INPUT DATA =>
Start of Block

-- ==== Sys2Proof/Laws/EvolvesE.lean ====
section
/-! SUPPORT. What each operation and meaning of the files Chain, Remote, BootOps, Hmode, FbkOps leaves of the state before it
(Evolves). -/

namespace Sys2Proof.Machine

set_option Elab.async false
set_option linter.unusedTactic false
set_option linter.unreachableTactic false
set_option linter.unusedVariables false
set_option linter.unusedSimpArgs false
set_option exponentiation.threshold 1024

variable {M : Nat} {o : State}

/-! ## Chain -/

theorem State.showCause_evolves {s : State} (a1 a2) (h : Evolves M o s)
    (hm : 0x1f000000000000000000000000000000000000000000000000000000000000000000000000000 &&& M = 0x1f000000000000000000000000000000000000000000000000000000000000000000000000000) :
    Evolves M o (State.showCause s a1 a2) := by
  unfold State.showCause
  try dsimp only
  repeat' first
    | (intro _)
    | with_reducible first
        | assumption | apply State.wrBit_evolves | apply Evolves.ite | apply Evolves.foldl
    | exact mask_trans (by decide) hm
    | exact mask_bit hm (by decide)
    | fail_if_no_progress beta_reduce
    | split
    | fail_if_no_progress with_reducible apply Evolves.parts
    | exact Or.inl (by with_reducible rfl)
    | exact mask_part hm (by decide)

theorem execLinkUp_goes {s : State} (a0) (h : Evolves M o s)
    (hm : 0x500000008002000003f000000000c00000000000000000000000000000000000000000000000000000000000017080 &&& M = 0x500000008002000003f000000000c00000000000000000000000000000000000000000000000000000000000017080) :
    Goes M o (execLinkUp a0 s) := by
  unfold execLinkUp
  try dsimp only
  repeat' first
    | (intro _)
    | with_reducible first
        | assumption | apply Goes.next | apply State.wrBit_evolves | apply State.takeLinkUp_evolves
        | apply State.wr_evolves | apply Evolves.ite | apply Evolves.foldl
    | exact mask_trans (by decide) hm
    | exact mask_bit hm (by decide)
    | fail_if_no_progress beta_reduce
    | split
    | fail_if_no_progress with_reducible apply Evolves.parts
    | exact Or.inl (by with_reducible rfl)
    | exact mask_part hm (by decide)

theorem execLinkDown_goes {s : State} (a0 a1 a2) (h : Evolves M o s)
    (hm : 0x50080001b04200131ff000000000c24000c00000000000000000000000000000000000000000000000000000017880 &&& M = 0x50080001b04200131ff000000000c24000c00000000000000000000000000000000000000000000000000000017880) :
    Goes M o (execLinkDown a0 a1 a2 s) := by
  unfold execLinkDown
  try dsimp only
  repeat' first
    | (intro _)
    | with_reducible first
        | assumption | apply Goes.next | apply State.isolate_evolves | apply State.takeLinkDown_evolves
        | apply State.showCause_evolves | apply Evolves.ite | apply Evolves.foldl
    | exact mask_trans (by decide) hm
    | exact mask_bit hm (by decide)
    | fail_if_no_progress beta_reduce
    | split
    | fail_if_no_progress with_reducible apply Evolves.parts
    | exact Or.inl (by with_reducible rfl)
    | exact mask_part hm (by decide)

theorem execHelloTransmit_goes {s : State} (a0) (h : Evolves M o s)
    (hm : 0x5000000000000000000000000000000000000000000000000000000000000000000000000000000000000000007000 &&& M = 0x5000000000000000000000000000000000000000000000000000000000000000000000000000000000000000007000) :
    Goes M o (execHelloTransmit a0 s) := by
  unfold execHelloTransmit
  try dsimp only
  repeat' first
    | (intro _)
    | with_reducible first
        | assumption | apply Goes.next | apply State.sendHello_evolves | apply Evolves.ite | apply Evolves.foldl
    | exact mask_trans (by decide) hm
    | exact mask_bit hm (by decide)
    | fail_if_no_progress beta_reduce
    | split
    | fail_if_no_progress with_reducible apply Evolves.parts
    | exact Or.inl (by with_reducible rfl)
    | exact mask_part hm (by decide)

theorem execHelloReceived_goes {s : State} (a0 a1 a2 a3 a4 a5 a6 a7) (h : Evolves M o s)
    (hm : 0x50080001b0420013fe0000000000c24000c00000000000000000000000000000000000000000000000000000017880 &&& M = 0x50080001b0420013fe0000000000c24000c00000000000000000000000000000000000000000000000000000017880) :
    Goes M o (execHelloReceived a0 a1 a2 a3 a4 a5 a6 a7 s) := by
  unfold execHelloReceived
  try dsimp only
  repeat' first
    | (intro _)
    | with_reducible first
        | assumption | apply Goes.next | apply State.takeLinkUp_evolves | apply State.takeLinkDown_evolves
        | apply State.chpEvent_evolves | apply State.wr_evolves | apply State.wrBit_evolves
        | apply State.modPort_evolves | apply State.meet_evolves | apply Evolves.ite | apply Evolves.foldl
    | exact mask_trans (by decide) hm
    | exact mask_bit hm (by decide)
    | fail_if_no_progress beta_reduce
    | split
    | fail_if_no_progress with_reducible apply Evolves.parts
    | exact Or.inl (by with_reducible rfl)
    | exact mask_part hm (by decide)

theorem State.setPattern_evolves {s : State} (a1 a2 a3) (h : Evolves M o s)
    (hm : 0x50080001b04383131ff000000000c24000c00000000000000000000000000000000000000000000000000000017880 &&& M = 0x50080001b04383131ff000000000c24000c00000000000000000000000000000000000000000000000000000017880) :
    Evolves M o (State.setPattern s a1 a2 a3) := by
  unfold State.setPattern
  try dsimp only
  repeat' first
    | (intro _)
    | with_reducible first
        | assumption | apply State.wr_evolves | apply State.wrBit_evolves | apply State.setRoute_evolves
        | apply State.takeLinkDown_evolves | apply State.showCause_evolves | apply Evolves.ite | apply Evolves.foldl
    | exact mask_trans (by decide) hm
    | exact mask_bit hm (by decide)
    | fail_if_no_progress beta_reduce
    | split
    | fail_if_no_progress with_reducible apply Evolves.parts
    | exact Or.inl (by with_reducible rfl)
    | exact mask_part hm (by decide)

theorem execPrbsCfgWrite_goes {s : State} (a0 a1 a2) (h : Evolves M o s)
    (hm : 0x50080001b043c3131ff000000000c24000c00000000000000000000000000000000000000000000000000000017880 &&& M = 0x50080001b043c3131ff000000000c24000c00000000000000000000000000000000000000000000000000000017880) :
    Goes M o (execPrbsCfgWrite a0 a1 a2 s) := by
  unfold execPrbsCfgWrite
  try dsimp only
  repeat' first
    | (intro _)
    | with_reducible first
        | assumption | apply Goes.next | apply State.expertWrite_evolves | apply State.wrBit_evolves
        | apply State.setPattern_evolves | apply Evolves.ite | apply Evolves.foldl
    | exact mask_trans (by decide) hm
    | exact mask_bit hm (by decide)
    | fail_if_no_progress beta_reduce
    | split
    | fail_if_no_progress with_reducible apply Evolves.parts
    | exact Or.inl (by with_reducible rfl)
    | exact mask_part hm (by decide)

theorem execPrbsCheckerLock_goes {s : State} (a0 a1) (h : Evolves M o s)
    (hm : 0x18000000000000000000000000000000000000000000000000000000000000000000000000000000000 &&& M = 0x18000000000000000000000000000000000000000000000000000000000000000000000000000000000) :
    Goes M o (execPrbsCheckerLock a0 a1 s) := by
  unfold execPrbsCheckerLock
  try dsimp only
  repeat' first
    | (intro _)
    | with_reducible first
        | assumption | apply Goes.next | apply State.wr_evolves | apply State.wrBit_evolves | apply Evolves.ite
        | apply Evolves.foldl
    | exact mask_trans (by decide) hm
    | exact mask_bit hm (by decide)
    | fail_if_no_progress beta_reduce
    | split
    | fail_if_no_progress with_reducible apply Evolves.parts
    | exact Or.inl (by with_reducible rfl)
    | exact mask_part hm (by decide)

theorem execInjOneWrite_goes {s : State} (a0) (h : Evolves M o s)
    (hm : 0x10000 &&& M = 0x10000) :
    Goes M o (execInjOneWrite a0 s) := by
  unfold execInjOneWrite
  try dsimp only
  repeat' first
    | (intro _)
    | with_reducible first
        | assumption | apply Goes.next | apply State.emit_evolves | apply Evolves.ite | apply Evolves.foldl
    | exact mask_trans (by decide) hm
    | exact mask_bit hm (by decide)
    | fail_if_no_progress beta_reduce
    | split
    | fail_if_no_progress with_reducible apply Evolves.parts
    | exact Or.inl (by with_reducible rfl)
    | exact mask_part hm (by decide)

theorem execInjFcsWrite_goes {s : State} (a0) (h : Evolves M o s)
    (hm : 0x1000 &&& M = 0x1000) :
    Goes M o (execInjFcsWrite a0 s) := by
  unfold execInjFcsWrite
  try dsimp only
  repeat' first
    | (intro _)
    | with_reducible first
        | assumption | apply Goes.next | apply State.modPort_evolves | apply Evolves.ite | apply Evolves.foldl
    | exact mask_trans (by decide) hm
    | exact mask_bit hm (by decide)
    | fail_if_no_progress beta_reduce
    | split
    | fail_if_no_progress with_reducible apply Evolves.parts
    | exact Or.inl (by with_reducible rfl)
    | exact mask_part hm (by decide)

theorem State.dropOther_evolves {s : State} (a1) (h : Evolves M o s)
    (hm : 0x20000000000000000000000000000000000000000000000000000000000000000000000000000080 &&& M = 0x20000000000000000000000000000000000000000000000000000000000000000000000000000080) :
    Evolves M o (State.dropOther s a1) := by
  unfold State.dropOther
  try dsimp only
  repeat' first
    | (intro _)
    | with_reducible first
        | assumption | apply State.report_evolves | apply State.sat_evolves | apply Evolves.ite | apply Evolves.foldl
    | exact mask_trans (by decide) hm
    | exact mask_bit hm (by decide)
    | fail_if_no_progress beta_reduce
    | split
    | fail_if_no_progress with_reducible apply Evolves.parts
    | exact Or.inl (by with_reducible rfl)
    | exact mask_part hm (by decide)

theorem State.dropDest_evolves {s : State} (a1) (h : Evolves M o s)
    (hm : 0x10000000000000000000000000000000000000000000000000000000000000000000000000000080 &&& M = 0x10000000000000000000000000000000000000000000000000000000000000000000000000000080) :
    Evolves M o (State.dropDest s a1) := by
  unfold State.dropDest
  try dsimp only
  repeat' first
    | (intro _)
    | with_reducible first
        | assumption | apply State.report_evolves | apply State.sat_evolves | apply Evolves.ite | apply Evolves.foldl
    | exact mask_trans (by decide) hm
    | exact mask_bit hm (by decide)
    | fail_if_no_progress beta_reduce
    | split
    | fail_if_no_progress with_reducible apply Evolves.parts
    | exact Or.inl (by with_reducible rfl)
    | exact mask_part hm (by decide)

End of Block

TASK OBJECTIVE =>
Leave out every line above except those from the line with "set_option linter.unusedSimpArgs false" up to and including the line with "State.wrBit_evolves | apply State.takeLinkUp_evolves", and copy those exactly.

RESULT OF THE EXERCISE =>
set_option linter.unusedSimpArgs false
set_option exponentiation.threshold 1024

variable {M : Nat} {o : State}

/-! ## Chain -/

theorem State.showCause_evolves {s : State} (a1 a2) (h : Evolves M o s)
    (hm : 0x1f000000000000000000000000000000000000000000000000000000000000000000000000000 &&& M = 0x1f000000000000000000000000000000000000000000000000000000000000000000000000000) :
    Evolves M o (State.showCause s a1 a2) := by
  unfold State.showCause
  try dsimp only
  repeat' first
    | (intro _)
    | with_reducible first
        | assumption | apply State.wrBit_evolves | apply Evolves.ite | apply Evolves.foldl
    | exact mask_trans (by decide) hm
    | exact mask_bit hm (by decide)
    | fail_if_no_progress beta_reduce
    | split
    | fail_if_no_progress with_reducible apply Evolves.parts
    | exact Or.inl (by with_reducible rfl)
    | exact mask_part hm (by decide)

theorem execLinkUp_goes {s : State} (a0) (h : Evolves M o s)
    (hm : 0x500000008002000003f000000000c00000000000000000000000000000000000000000000000000000000000017080 &&& M = 0x500000008002000003f000000000c00000000000000000000000000000000000000000000000000000000000017080) :
    Goes M o (execLinkUp a0 s) := by
  unfold execLinkUp
  try dsimp only
  repeat' first
    | (intro _)
    | with_reducible first
        | assumption | apply Goes.next | apply State.wrBit_evolves | apply State.takeLinkUp_evolves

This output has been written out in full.